(Saved entries)
"""
-- ==== Sys2Proof/Machine/Codes.lean ====
section
/-! DEFINITION. The check codes of the spec: the waybill CRC-32C (R740), the word code of the buffer (R314, R824), the
symbol code of an HBM line (R437 to R440), the header check of a flit (R517), SHAKE256 and Ed448 (R672 to R674, R690, R694). -/

namespace Sys2Proof.Machine

/-! ### CRC-32C -/

/-- One bit of the reflected CRC-32C register: polynomial 0x1EDC_6F41, reflected 0x82F6_3B78 (R740). -/
def crcBit (c : Nat) : Nat := if c % 2 = 1 then (c / 2) ^^^ 0x82F63B78 else c / 2

/-- One byte into the CRC-32C register. -/
def crcByte (c : Nat) (b : Byte) : Nat :=
  crcBit (crcBit (crcBit (crcBit (crcBit (crcBit (crcBit (crcBit (c ^^^ b.toNat))))))))

/-- The CRC-32C of a byte list: initial value and final XOR 0xFFFF_FFFF, input and output reflected (R740). -/
def crc32c (bs : List Byte) : Nat := (bs.foldl crcByte 0xFFFFFFFF) ^^^ 0xFFFFFFFF

/-- The waybill of an item of words: their little-endian bytes (R740, R637). -/
def crcWords (ws : List Nat) : Nat := crc32c (wordBytes ws)

/-! ### The word code of the buffer -/

/-- What a checker finds in one word or line: good, corrected with n places, uncorrectable. -/
inductive Found where
  | good
  | corrected (n : Nat)
  | uncorrectable
  deriving DecidableEq, Repr

/-- The wrong bits of word i of a line: errors are (2 * word, data mask) and (2 * word + 1, check mask). -/
def wordErr (errs : List (Nat × Nat)) (i : Nat) : Nat × Nat :=
  (errs.foldl (fun a e => if e.1 = 2 * i then a ^^^ e.2 else a) 0,
   errs.foldl (fun a e => if e.1 = 2 * i + 1 then a ^^^ e.2 else a) 0)

/-- The word code on word i with data value v and error masks (R314, R824): what is found and the value delivered. n is the
machine's free-value counter, which fixes what an error of three or more bits does. -/
def secded (n i v : Nat) (e : Nat × Nat) : Found × Nat :=
  match popN 64 e.1 + popN 8 e.2 with
  | 0 => (.good, v)
  | 1 => (.corrected 1, v)
  | 2 => (.uncorrectable, v ^^^ e.1)
  | _ =>
    match Config.secdedBeyond n i (e.1 + 2 ^ 64 * e.2) with
    | 1 => (.corrected 1, Config.secdedWrong n i (e.1 + 2 ^ 64 * e.2) % 2 ^ 64)
    | 2 => (.good, v ^^^ e.1)
    | _ => (.uncorrectable, v ^^^ e.1)

/-! ### The symbol code of HBM -/

/-- Multiply by α in GF(2^16) with field polynomial x^16 + x^12 + x^3 + x + 1 (R437). -/
def gfDouble (a : Nat) : Nat := if a * 2 ≥ 65536 then (a * 2 - 65536) ^^^ 0x100B else a * 2

/-- The product in GF(2^16), over the n low bits of b. -/
def gfMulN : Nat → Nat → Nat → Nat
  | 0, _, _ => 0
  | n + 1, a, b => (if b % 2 = 1 then a else 0) ^^^ gfMulN n (gfDouble a) (b / 2)

/-- The product in GF(2^16). -/
def gfMul (a b : Nat) : Nat := gfMulN 16 a b

/-- a to the n-th power in GF(2^16), n below 2^16. -/
def gfPowN : Nat → Nat → Nat → Nat
  | 0, _, _ => 1
  | k + 1, a, n => gfMul (if n % 2 = 1 then a else 1) (gfPowN k (gfMul a a) (n / 2))

/-- a to the n-th power in GF(2^16). -/
def gfPow (a n : Nat) : Nat := gfPowN 16 a n

/-- The inverse in GF(2^16): a^(2^16 - 2). -/
def gfInv (a : Nat) : Nat := gfPow a 65534

/-- The syndrome of an error pattern of (symbol, mask) pairs: its value at α^0 to α^7, symbol i being the coefficient of
x^(73 - i) (R437). -/
def rsSyndrome (errs : List (Nat × Nat)) : List Nat :=
  (List.range 8).map (fun j => errs.foldl (fun a e => a ^^^ gfMul (e.2 % 65536) (gfPow 2 (j * (73 - e.1)))) 0)

/-- The pattern of a poisoned line: each of the 8 check symbols XORed with 0xFFFF (R440). -/
def rsPoison : List (Nat × Nat) := (List.range 8).map (fun i => (66 + i, 0xFFFF))

/-- Two syndromes added. -/
def synAdd (a b : List Nat) : List Nat := List.zipWith (· ^^^ ·) a b

/-- The error in one symbol with the syndrome s, if there is one. -/
def rsOne (s : List Nat) : Option (List (Nat × Nat)) :=
  ((List.range 74).find? (fun i => rsSyndrome [(i, nth s 0)] == s)).map (fun i => [(i, nth s 0)])

/-- The masks that errors in symbols i and j have when their syndrome begins with s0, s1. -/
def rsPair (s0 s1 i j : Nat) : Nat × Nat :=
  let xi := gfPow 2 (73 - i)
  let xj := gfPow 2 (73 - j)
  let yj := gfMul (s1 ^^^ gfMul s0 xi) (gfInv (xi ^^^ xj))
  (s0 ^^^ yj, yj)

/-- The error in two symbols with the syndrome s, if there is one. -/
def rsTwo (s : List Nat) : Option (List (Nat × Nat)) :=
  ((List.range 74).flatMap (fun j => (List.range j).map (fun i => (i, j)))).findSome? (fun p =>
    let y := rsPair (nth s 0) (nth s 1) p.1 p.2
    let e := [(p.1, y.1), (p.2, y.2)]
    if y.1 ≠ 0 ∧ y.2 ≠ 0 ∧ rsSyndrome e = s then some e else none)

/-- The error in at most two symbols with a non-zero syndrome s, if there is one. -/
def rsFew (s : List Nat) : Option (List (Nat × Nat)) := (rsOne s).orElse (fun _ => rsTwo s)

/-- What a stack controller finds in a line (R439): the class, whether it is poisoned, and the error it corrects. -/
structure RsFound where
  found : Found
  poisoned : Bool
  fix : List (Nat × Nat)
  deriving DecidableEq, Repr

/-- The classification of R439, in its order, from the error pattern of the codeword (poison included). -/
def rsClassify (errs : List (Nat × Nat)) : RsFound :=
  let s := rsSyndrome errs
  let z := List.replicate 8 0
  let p := rsSyndrome rsPoison
  if s = z then ⟨.good, false, []⟩
  else if s = p then ⟨.good, true, []⟩
  else
    match rsFew s with
    | some e => ⟨.corrected e.length, false, e⟩
    | none => if (rsFew (synAdd s p)).isSome then ⟨.good, true, []⟩ else ⟨.uncorrectable, false, []⟩

/-- The classification as used: a line with at most two wrong symbols, poisoned or not, needs no search (R439, R440). -/
def hbmFound (poison : Bool) (errs : List (Nat × Nat)) : RsFound :=
  let live := errs.filter (fun e => decide (e.2 % 65536 ≠ 0))
  if live.isEmpty then ⟨.good, poison, []⟩
  else if !poison && decide (live.length ≤ 2) then ⟨.corrected live.length, false, live⟩
  else rsClassify (live ++ (if poison then rsPoison else []))

/-- XOR a symbol's mask into a line's data and waybill (R437): check symbols change neither. -/
def xorSymbol (p : List Byte × Nat) (e : Nat × Nat) : List Byte × Nat :=
  if e.1 < 64 then
    (modAt (modAt p.1 (2 * e.1) (· ^^^ BitVec.ofNat 8 e.2)) (2 * e.1 + 1) (· ^^^ BitVec.ofNat 8 (e.2 / 256)), p.2)
  else if e.1 = 64 then (p.1, p.2 ^^^ (e.2 % 65536))
  else if e.1 = 65 then (p.1, p.2 ^^^ ((e.2 % 65536) * 65536))
  else p

/-! ### SHAKE256 (FIPS 202), named by R672, R673 and R690 -/

/-- A 64-bit word rotated left. -/
def rotl64 (x n : Nat) : Nat := ((x <<< n) % 2 ^ 64) ||| (x >>> (64 - n))

/-- The Keccak rotation offsets, lane x + 5 y. -/
def keccakRot : List Nat :=
  [0, 1, 62, 28, 27, 36, 44, 6, 55, 20, 3, 10, 43, 25, 39, 41, 45, 15, 21, 8, 18, 2, 61, 56, 14]

/-- The Keccak round constants. -/
def keccakRC : List Nat :=
  [0x0000000000000001, 0x0000000000008082, 0x800000000000808A, 0x8000000080008000, 0x000000000000808B, 0x0000000080000001,
   0x8000000080008081, 0x8000000000008009, 0x000000000000008A, 0x0000000000000088, 0x0000000080008009, 0x000000008000000A,
   0x000000008000808B, 0x800000000000008B, 0x8000000000008089, 0x8000000000008003, 0x8000000000008002, 0x8000000000000080,
   0x000000000000800A, 0x800000008000000A, 0x8000000080008081, 0x8000000000008080, 0x0000000080000001, 0x8000000080008008]

/-- One round of Keccak-f[1600] on 25 lanes. -/
def keccakRound (a : List Nat) (rc : Nat) : List Nat :=
  let c := (List.range 5).map (fun x => nth a x ^^^ nth a (x + 5) ^^^ nth a (x + 10) ^^^ nth a (x + 15) ^^^ nth a (x + 20))
  let d := (List.range 5).map (fun x => nth c ((x + 4) % 5) ^^^ rotl64 (nth c ((x + 1) % 5)) 1)
  let t := (List.range 25).map (fun i => nth a i ^^^ nth d (i % 5))
  let r := (List.range 25).map (fun i => if nth keccakRot i = 0 then nth t i else rotl64 (nth t i) (nth keccakRot i))
  -- ρ and π: B[y, 2x + 3y] := r[x, y]; lane x + 5y of B comes from lane ((x + 3y) mod 5) + 5x
  let b := (List.range 25).map (fun i => nth r ((i % 5 + 3 * (i / 5)) % 5 + 5 * (i % 5)))
  let e := (List.range 25).map (fun i =>
    nth b i ^^^ ((2 ^ 64 - 1 - nth b ((i % 5 + 1) % 5 + 5 * (i / 5))) &&& nth b ((i % 5 + 2) % 5 + 5 * (i / 5))))
  modAt e 0 (· ^^^ rc)

/-- Keccak-f[1600]. -/
def keccakF (a : List Nat) : List Nat := keccakRC.foldl keccakRound a

/-- Absorb one 136-byte block. -/
def keccakAbsorb (a : List Nat) (blk : List Byte) : List Nat :=
  keccakF ((List.range 25).map (fun i =>
    if i < 17 then nth a i ^^^ leNat ((blk.drop (8 * i)).take 8) else nth a i))

/-- Absorb n blocks. -/
def keccakAbsorbAll : Nat → List Nat → List Byte → List Nat
  | 0, a, _ => a
  | n + 1, a, bs => keccakAbsorbAll n (keccakAbsorb a (bs.take 136)) (bs.drop 136)

/-- Squeeze n blocks of output. -/
def keccakSqueeze : Nat → List Nat → List Byte
  | 0, _ => []
  | n + 1, a => ((List.range 17).flatMap (fun i => leBytes 8 (nth a i))) ++ keccakSqueeze n (keccakF a)

/-- The SHAKE256 padding: 0x1F, zeros, and the last bit of the block. -/
def shakePad (len : Nat) : List Byte :=
  let z := 135 - len % 136
  if z = 0 then [0x9F#8] else 0x1F#8 :: (List.replicate (z - 1) 0#8 ++ [0x80#8])

/-- The first n bytes of SHAKE256 output over a message. -/
def shake256 (msg : List Byte) (n : Nat) : List Byte :=
  let p := msg ++ shakePad msg.length
  (keccakSqueeze (n / 136 + 1) (keccakAbsorbAll (p.length / 136) (List.replicate 25 0) p)).take n

/-! ### Ed448 (RFC 8032), named by R674, R690 and R694 -/

/-- The field prime 2^448 - 2^224 - 1. -/
def edP : Nat := 2 ^ 448 - 2 ^ 224 - 1

/-- The group order. -/
def edL : Nat := 2 ^ 446 - 13818066809895115352007386748515426880336692474882178609894547503885

/-- The curve constant d = -39081. -/
def edD : Nat := edP - 39081

/-- b to the e modulo m, over n bits of e. -/
def powMod : Nat → Nat → Nat → Nat → Nat
  | 0, _, _, m => 1 % m
  | n + 1, b, e, m => (if e % 2 = 1 then b else 1) * powMod n (b * b % m) (e / 2) m % m

/-- The inverse modulo edP. -/
def edInv (a : Nat) : Nat := powMod 448 a (edP - 2) edP

/-- A point in projective coordinates (X, Y, Z). -/
abbrev EdPt := Nat × Nat × Nat

/-- The sum of two points (RFC 8032, 5.2.4). -/
def edAdd (p q : EdPt) : EdPt :=
  let a := p.2.2 * q.2.2 % edP
  let b := a * a % edP
  let c := p.1 * q.1 % edP
  let d := p.2.1 * q.2.1 % edP
  let e := edD * c % edP * d % edP
  let f := (b + edP - e) % edP
  let g := (b + e) % edP
  let h := (p.1 + p.2.1) * (q.1 + q.2.1) % edP
  (a * f % edP * ((h + 2 * edP - c - d) % edP) % edP, a * g % edP * ((d + edP - c) % edP) % edP, f * g % edP)

/-- n times a point, over k bits of n. -/
def edMul : Nat → Nat → EdPt → EdPt
  | 0, _, _ => (0, 1, 1)
  | k + 1, n, p => if n % 2 = 1 then edAdd p (edMul k (n / 2) (edAdd p p)) else edMul k (n / 2) (edAdd p p)

/-- The base point. -/
def edB : EdPt :=
  (224580040295924300187604334099896036246789641632564134246125461686950415467406032909029192869357953282578032075146446173674602635247710,
   298819210078481492676017930443930673437544040154080242095928241372331506189835876003536878655418784733982303233503462500531545062832660, 1)

/-- A point as 57 bytes: y, and the low bit of x on top. -/
def edEncode (p : EdPt) : List Byte :=
  let zi := edInv p.2.2
  let x := p.1 * zi % edP
  let y := p.2.1 * zi % edP
  leBytes 57 (y + (x % 2) * 2 ^ 455)

/-- The point that 57 bytes encode, if they encode one. -/
def edDecode (bs : List Byte) : Option EdPt :=
  let v := leNat bs
  let y := v % 2 ^ 455
  let x0 := v / 2 ^ 455
  if y ≥ edP then none
  else
    let u := (y * y + edP - 1) % edP
    let w := (edD * (y * y % edP) + edP - 1) % edP
    let x := powMod 448 w (edP - 2) edP * u % edP
    let r := powMod 448 x ((edP + 1) / 4) edP
    if r * r % edP ≠ x then none
    else if r = 0 ∧ x0 = 1 then none
    else some (if r % 2 = x0 then r else edP - r, y, 1)

/-- dom4(0, empty context). -/
def edDom : List Byte := [0x53#8, 0x69#8, 0x67#8, 0x45#8, 0x64#8, 0x34#8, 0x34#8, 0x38#8, 0#8, 0#8]

/-- The secret scalar and the prefix of a 57-byte private key. -/
def edSecret (sk : List Byte) : Nat × List Byte :=
  let h := shake256 sk 114
  let s := leNat (h.take 55) + (leNat ((h.drop 55).take 1) ||| 128) * 2 ^ 440
  (s - s % 4, h.drop 57)

/-- The public key of a 57-byte private key. -/
def edPublic (sk : List Byte) : List Byte := edEncode (edMul 448 (edSecret sk).1 edB)

/-- The signature of a message with an empty context: 114 bytes. -/
def edSign (sk msg : List Byte) : List Byte :=
  let a := edSecret sk
  let pk := edEncode (edMul 448 a.1 edB)
  let r := leNat (shake256 (edDom ++ a.2 ++ msg) 114) % edL
  let rb := edEncode (edMul 448 r edB)
  let k := leNat (shake256 (edDom ++ rb ++ pk ++ msg) 114) % edL
  rb ++ leBytes 57 ((r + k * a.1) % edL)

/-- The signature verifies under the public key, with an empty context (R674 check 4). -/
def edVerify (pk msg sig : List Byte) : Bool :=
  match edDecode pk, edDecode (sig.take 57) with
  | some a, some r =>
    let s := leNat (sig.drop 57)
    let k := leNat (shake256 (edDom ++ sig.take 57 ++ pk ++ msg) 114) % edL
    decide (s < edL) && decide (sig.length = 114) &&
      edEncode (edMul 448 (4 * s) edB) == edEncode (edMul 448 4 (edAdd r (edMul 448 k a)))
  | _, _ => false

end Sys2Proof.Machine
end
"""
Your goal -
From the records above, copy only the lines starting with the line that holds "def powMod : Nat → Nat → Nat → Nat → Nat" and going on through the line that holds "bits of n. -/", exactly as written.

Task output -
def powMod : Nat → Nat → Nat → Nat → Nat
  | 0, _, _, m => 1 % m
  | n + 1, b, e, m => (if e % 2 = 1 then b else 1) * powMod n (b * b % m) (e / 2) m % m

/-- The inverse modulo edP. -/
def edInv (a : Nat) : Nat := powMod 448 a (edP - 2) edP

/-- A point in projective coordinates (X, Y, Z). -/
abbrev EdPt := Nat × Nat × Nat

/-- The sum of two points (RFC 8032, 5.2.4). -/
def edAdd (p q : EdPt) : EdPt :=
  let a := p.2.2 * q.2.2 % edP
  let b := a * a % edP
  let c := p.1 * q.1 % edP
  let d := p.2.1 * q.2.1 % edP
  let e := edD * c % edP * d % edP
  let f := (b + edP - e) % edP
  let g := (b + e) % edP
  let h := (p.1 + p.2.1) * (q.1 + q.2.1) % edP
  (a * f % edP * ((h + 2 * edP - c - d) % edP) % edP, a * g % edP * ((d + edP - c) % edP) % edP, f * g % edP)

/-- n times a point, over k bits of n. -/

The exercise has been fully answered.